## Problem details
Only the final stretch of the data is wanted: reproduce the line containing "(s.setFeed n x).injector = s.injector := rfl" and each line after it, exactly.
=== Record set ===
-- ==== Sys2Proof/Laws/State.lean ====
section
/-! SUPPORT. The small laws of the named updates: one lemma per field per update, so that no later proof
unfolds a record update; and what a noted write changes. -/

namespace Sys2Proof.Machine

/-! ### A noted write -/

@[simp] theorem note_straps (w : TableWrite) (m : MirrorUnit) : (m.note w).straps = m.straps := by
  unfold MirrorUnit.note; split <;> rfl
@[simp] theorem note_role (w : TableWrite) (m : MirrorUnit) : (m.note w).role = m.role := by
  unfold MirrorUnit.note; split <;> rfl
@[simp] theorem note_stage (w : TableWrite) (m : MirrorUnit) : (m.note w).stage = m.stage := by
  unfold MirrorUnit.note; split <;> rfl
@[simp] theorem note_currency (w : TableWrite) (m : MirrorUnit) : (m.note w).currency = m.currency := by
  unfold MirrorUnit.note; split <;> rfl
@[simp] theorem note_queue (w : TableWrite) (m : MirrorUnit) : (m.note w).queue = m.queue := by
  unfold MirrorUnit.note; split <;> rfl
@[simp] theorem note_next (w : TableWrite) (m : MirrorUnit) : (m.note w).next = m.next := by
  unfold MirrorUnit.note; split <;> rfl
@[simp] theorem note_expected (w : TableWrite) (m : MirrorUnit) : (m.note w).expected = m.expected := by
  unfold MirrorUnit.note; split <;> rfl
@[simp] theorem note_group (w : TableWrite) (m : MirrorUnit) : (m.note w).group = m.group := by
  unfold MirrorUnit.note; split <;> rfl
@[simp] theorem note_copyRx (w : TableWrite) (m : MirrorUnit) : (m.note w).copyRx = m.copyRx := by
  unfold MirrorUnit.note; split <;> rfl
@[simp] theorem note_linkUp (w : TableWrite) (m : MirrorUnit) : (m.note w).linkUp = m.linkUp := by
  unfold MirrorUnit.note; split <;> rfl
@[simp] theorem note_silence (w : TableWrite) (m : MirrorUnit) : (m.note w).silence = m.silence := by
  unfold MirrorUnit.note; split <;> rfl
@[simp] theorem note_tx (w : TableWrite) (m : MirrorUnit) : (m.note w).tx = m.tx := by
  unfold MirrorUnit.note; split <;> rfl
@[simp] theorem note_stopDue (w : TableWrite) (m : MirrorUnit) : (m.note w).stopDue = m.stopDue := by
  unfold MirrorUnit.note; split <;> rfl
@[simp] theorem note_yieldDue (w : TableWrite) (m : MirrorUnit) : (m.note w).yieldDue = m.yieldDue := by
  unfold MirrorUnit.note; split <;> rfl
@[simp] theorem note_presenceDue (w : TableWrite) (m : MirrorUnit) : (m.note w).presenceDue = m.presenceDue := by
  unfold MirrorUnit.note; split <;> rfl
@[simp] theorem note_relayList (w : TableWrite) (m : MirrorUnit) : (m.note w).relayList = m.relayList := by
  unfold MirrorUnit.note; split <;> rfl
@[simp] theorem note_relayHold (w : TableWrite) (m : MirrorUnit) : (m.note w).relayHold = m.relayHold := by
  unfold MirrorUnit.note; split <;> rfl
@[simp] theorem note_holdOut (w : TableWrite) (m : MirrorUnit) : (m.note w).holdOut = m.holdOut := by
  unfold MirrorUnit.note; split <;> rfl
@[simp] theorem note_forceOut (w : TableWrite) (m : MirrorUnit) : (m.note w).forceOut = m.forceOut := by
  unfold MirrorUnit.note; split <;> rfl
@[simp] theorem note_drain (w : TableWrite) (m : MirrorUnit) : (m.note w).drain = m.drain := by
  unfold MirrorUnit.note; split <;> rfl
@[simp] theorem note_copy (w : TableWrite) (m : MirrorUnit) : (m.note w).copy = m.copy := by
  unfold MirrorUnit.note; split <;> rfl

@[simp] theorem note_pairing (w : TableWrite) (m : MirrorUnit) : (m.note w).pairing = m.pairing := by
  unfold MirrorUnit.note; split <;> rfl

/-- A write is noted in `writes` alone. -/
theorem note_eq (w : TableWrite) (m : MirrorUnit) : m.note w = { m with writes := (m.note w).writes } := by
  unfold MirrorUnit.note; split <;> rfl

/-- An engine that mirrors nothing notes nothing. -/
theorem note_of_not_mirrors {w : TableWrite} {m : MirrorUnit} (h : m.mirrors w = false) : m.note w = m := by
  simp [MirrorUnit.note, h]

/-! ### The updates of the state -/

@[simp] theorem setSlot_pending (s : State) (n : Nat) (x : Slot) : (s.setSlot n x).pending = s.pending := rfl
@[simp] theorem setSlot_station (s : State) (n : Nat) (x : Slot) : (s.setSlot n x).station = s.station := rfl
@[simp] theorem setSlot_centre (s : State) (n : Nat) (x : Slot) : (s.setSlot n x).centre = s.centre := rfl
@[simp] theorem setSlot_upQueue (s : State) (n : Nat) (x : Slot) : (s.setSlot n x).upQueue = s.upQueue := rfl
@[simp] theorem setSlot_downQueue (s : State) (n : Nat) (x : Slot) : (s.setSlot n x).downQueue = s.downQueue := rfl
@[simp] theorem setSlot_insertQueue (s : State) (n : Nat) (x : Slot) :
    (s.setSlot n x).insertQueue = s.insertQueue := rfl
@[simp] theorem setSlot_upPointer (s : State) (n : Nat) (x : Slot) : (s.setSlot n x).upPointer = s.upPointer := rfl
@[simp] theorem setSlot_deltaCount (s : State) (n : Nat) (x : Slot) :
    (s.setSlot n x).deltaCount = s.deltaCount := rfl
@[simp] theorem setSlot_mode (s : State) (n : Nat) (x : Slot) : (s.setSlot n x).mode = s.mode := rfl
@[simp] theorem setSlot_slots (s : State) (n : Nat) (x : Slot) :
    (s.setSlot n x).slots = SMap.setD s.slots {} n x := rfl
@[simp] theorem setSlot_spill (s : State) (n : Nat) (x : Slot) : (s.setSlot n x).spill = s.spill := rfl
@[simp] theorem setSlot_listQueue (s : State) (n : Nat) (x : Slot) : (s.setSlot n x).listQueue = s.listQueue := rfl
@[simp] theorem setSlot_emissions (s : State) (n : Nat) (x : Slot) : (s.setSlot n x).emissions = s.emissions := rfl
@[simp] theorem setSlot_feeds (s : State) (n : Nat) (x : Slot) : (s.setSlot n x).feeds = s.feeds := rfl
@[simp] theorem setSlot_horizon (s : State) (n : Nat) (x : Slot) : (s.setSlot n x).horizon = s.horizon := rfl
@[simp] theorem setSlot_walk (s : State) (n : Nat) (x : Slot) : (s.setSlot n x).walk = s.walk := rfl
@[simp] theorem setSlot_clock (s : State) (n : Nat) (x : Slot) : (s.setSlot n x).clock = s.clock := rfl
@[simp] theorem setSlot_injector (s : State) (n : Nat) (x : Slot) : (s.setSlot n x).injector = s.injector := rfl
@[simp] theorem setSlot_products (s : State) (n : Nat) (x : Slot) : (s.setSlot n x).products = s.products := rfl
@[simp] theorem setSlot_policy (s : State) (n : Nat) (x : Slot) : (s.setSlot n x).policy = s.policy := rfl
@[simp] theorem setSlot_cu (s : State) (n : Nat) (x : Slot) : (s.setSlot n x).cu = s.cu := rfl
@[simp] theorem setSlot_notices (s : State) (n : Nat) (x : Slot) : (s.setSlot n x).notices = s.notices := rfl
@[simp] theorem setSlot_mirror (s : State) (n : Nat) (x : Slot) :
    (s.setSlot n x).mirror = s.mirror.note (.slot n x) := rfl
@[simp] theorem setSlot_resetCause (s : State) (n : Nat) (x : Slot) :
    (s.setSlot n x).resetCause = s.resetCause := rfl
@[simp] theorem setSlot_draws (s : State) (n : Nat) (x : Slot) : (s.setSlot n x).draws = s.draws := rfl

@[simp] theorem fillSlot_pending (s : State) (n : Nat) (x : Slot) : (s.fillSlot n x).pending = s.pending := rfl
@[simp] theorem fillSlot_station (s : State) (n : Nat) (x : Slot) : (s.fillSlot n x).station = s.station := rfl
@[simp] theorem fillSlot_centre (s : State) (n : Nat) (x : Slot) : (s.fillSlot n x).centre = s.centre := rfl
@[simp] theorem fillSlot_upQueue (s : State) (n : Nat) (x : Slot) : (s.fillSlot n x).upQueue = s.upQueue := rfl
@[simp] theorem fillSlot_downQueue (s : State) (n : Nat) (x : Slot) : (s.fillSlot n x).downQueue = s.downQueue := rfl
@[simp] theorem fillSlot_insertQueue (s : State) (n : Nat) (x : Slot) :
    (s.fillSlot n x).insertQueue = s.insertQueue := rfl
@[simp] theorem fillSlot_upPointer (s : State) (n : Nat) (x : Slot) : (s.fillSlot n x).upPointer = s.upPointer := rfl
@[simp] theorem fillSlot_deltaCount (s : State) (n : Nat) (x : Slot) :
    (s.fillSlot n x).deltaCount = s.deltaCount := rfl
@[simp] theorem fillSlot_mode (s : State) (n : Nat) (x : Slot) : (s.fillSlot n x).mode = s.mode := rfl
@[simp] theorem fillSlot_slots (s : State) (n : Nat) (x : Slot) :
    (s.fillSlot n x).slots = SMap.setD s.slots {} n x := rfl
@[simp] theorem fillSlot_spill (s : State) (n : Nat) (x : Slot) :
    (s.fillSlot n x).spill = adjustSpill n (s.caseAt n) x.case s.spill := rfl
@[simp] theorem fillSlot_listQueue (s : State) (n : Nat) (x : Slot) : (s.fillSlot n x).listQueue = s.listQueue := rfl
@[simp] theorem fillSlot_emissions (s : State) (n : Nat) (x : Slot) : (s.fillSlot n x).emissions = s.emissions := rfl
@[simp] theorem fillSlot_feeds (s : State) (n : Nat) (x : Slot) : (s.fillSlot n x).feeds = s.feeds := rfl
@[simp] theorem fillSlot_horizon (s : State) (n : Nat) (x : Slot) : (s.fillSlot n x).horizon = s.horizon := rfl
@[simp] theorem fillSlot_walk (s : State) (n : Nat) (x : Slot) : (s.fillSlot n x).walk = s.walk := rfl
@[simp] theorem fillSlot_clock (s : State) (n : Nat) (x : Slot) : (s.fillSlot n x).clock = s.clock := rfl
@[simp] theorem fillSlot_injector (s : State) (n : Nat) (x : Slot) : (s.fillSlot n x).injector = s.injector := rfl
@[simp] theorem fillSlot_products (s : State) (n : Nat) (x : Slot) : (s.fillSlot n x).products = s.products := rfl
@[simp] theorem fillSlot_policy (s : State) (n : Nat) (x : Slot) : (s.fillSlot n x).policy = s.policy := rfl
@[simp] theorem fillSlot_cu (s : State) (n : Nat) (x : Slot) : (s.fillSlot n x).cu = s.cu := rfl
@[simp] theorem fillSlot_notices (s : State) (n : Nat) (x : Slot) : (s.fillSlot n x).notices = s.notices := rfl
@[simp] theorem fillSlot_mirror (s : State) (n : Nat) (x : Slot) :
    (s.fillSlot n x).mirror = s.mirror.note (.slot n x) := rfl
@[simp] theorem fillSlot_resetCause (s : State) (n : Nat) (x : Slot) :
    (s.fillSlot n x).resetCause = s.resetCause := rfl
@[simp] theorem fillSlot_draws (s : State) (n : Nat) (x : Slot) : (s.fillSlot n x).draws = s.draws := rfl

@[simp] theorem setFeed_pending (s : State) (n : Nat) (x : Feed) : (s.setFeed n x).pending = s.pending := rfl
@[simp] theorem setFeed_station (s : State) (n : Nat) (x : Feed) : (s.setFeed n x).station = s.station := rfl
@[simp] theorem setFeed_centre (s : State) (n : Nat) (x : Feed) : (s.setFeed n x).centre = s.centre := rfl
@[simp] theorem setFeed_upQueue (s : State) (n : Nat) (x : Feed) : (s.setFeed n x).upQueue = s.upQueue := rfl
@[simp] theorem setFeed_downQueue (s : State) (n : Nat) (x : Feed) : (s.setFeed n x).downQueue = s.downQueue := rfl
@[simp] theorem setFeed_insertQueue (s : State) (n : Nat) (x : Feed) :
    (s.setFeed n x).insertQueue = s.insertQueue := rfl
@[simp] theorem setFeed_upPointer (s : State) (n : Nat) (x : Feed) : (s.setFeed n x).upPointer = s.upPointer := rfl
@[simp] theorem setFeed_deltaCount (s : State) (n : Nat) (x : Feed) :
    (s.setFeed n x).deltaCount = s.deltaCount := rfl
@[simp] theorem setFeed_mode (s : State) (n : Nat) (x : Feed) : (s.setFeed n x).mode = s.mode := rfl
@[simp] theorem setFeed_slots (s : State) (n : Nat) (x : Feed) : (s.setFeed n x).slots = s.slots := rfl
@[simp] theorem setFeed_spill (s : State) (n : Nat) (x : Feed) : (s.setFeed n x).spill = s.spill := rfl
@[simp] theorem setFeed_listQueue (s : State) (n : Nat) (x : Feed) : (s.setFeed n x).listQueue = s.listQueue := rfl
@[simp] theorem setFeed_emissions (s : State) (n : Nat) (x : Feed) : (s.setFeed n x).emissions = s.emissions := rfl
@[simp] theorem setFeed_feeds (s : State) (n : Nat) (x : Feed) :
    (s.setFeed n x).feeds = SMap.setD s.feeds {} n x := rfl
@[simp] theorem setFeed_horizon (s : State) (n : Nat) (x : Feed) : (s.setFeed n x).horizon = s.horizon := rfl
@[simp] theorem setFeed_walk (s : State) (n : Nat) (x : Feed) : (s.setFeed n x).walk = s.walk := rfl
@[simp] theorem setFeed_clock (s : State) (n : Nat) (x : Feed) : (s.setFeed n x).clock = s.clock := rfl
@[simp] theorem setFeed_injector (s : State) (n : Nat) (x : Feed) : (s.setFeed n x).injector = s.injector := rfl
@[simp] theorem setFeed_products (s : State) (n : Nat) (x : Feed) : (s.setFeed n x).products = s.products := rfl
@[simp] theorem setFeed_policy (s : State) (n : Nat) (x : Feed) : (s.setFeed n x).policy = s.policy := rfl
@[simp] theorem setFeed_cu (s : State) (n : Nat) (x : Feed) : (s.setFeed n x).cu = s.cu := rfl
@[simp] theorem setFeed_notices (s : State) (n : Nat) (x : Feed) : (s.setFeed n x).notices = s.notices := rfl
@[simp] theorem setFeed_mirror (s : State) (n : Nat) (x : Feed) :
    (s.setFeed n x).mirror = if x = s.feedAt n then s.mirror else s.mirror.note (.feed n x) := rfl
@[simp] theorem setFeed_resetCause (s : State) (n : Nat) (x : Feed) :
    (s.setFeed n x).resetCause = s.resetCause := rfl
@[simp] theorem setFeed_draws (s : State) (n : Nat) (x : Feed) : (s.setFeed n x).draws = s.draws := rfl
===
## Answer box
@[simp] theorem setFeed_injector (s : State) (n : Nat) (x : Feed) : (s.setFeed n x).injector = s.injector := rfl
@[simp] theorem setFeed_products (s : State) (n : Nat) (x : Feed) : (s.setFeed n x).products = s.products := rfl
@[simp] theorem setFeed_policy (s : State) (n : Nat) (x : Feed) : (s.setFeed n x).policy = s.policy := rfl
@[simp] theorem setFeed_cu (s : State) (n : Nat) (x : Feed) : (s.setFeed n x).cu = s.cu := rfl
@[simp] theorem setFeed_notices (s : State) (n : Nat) (x : Feed) : (s.setFeed n x).notices = s.notices := rfl
@[simp] theorem setFeed_mirror (s : State) (n : Nat) (x : Feed) :
    (s.setFeed n x).mirror = if x = s.feedAt n then s.mirror else s.mirror.note (.feed n x) := rfl
@[simp] theorem setFeed_resetCause (s : State) (n : Nat) (x : Feed) :
    (s.setFeed n x).resetCause = s.resetCause := rfl
@[simp] theorem setFeed_draws (s : State) (n : Nat) (x : Feed) : (s.setFeed n x).draws = s.draws := rfl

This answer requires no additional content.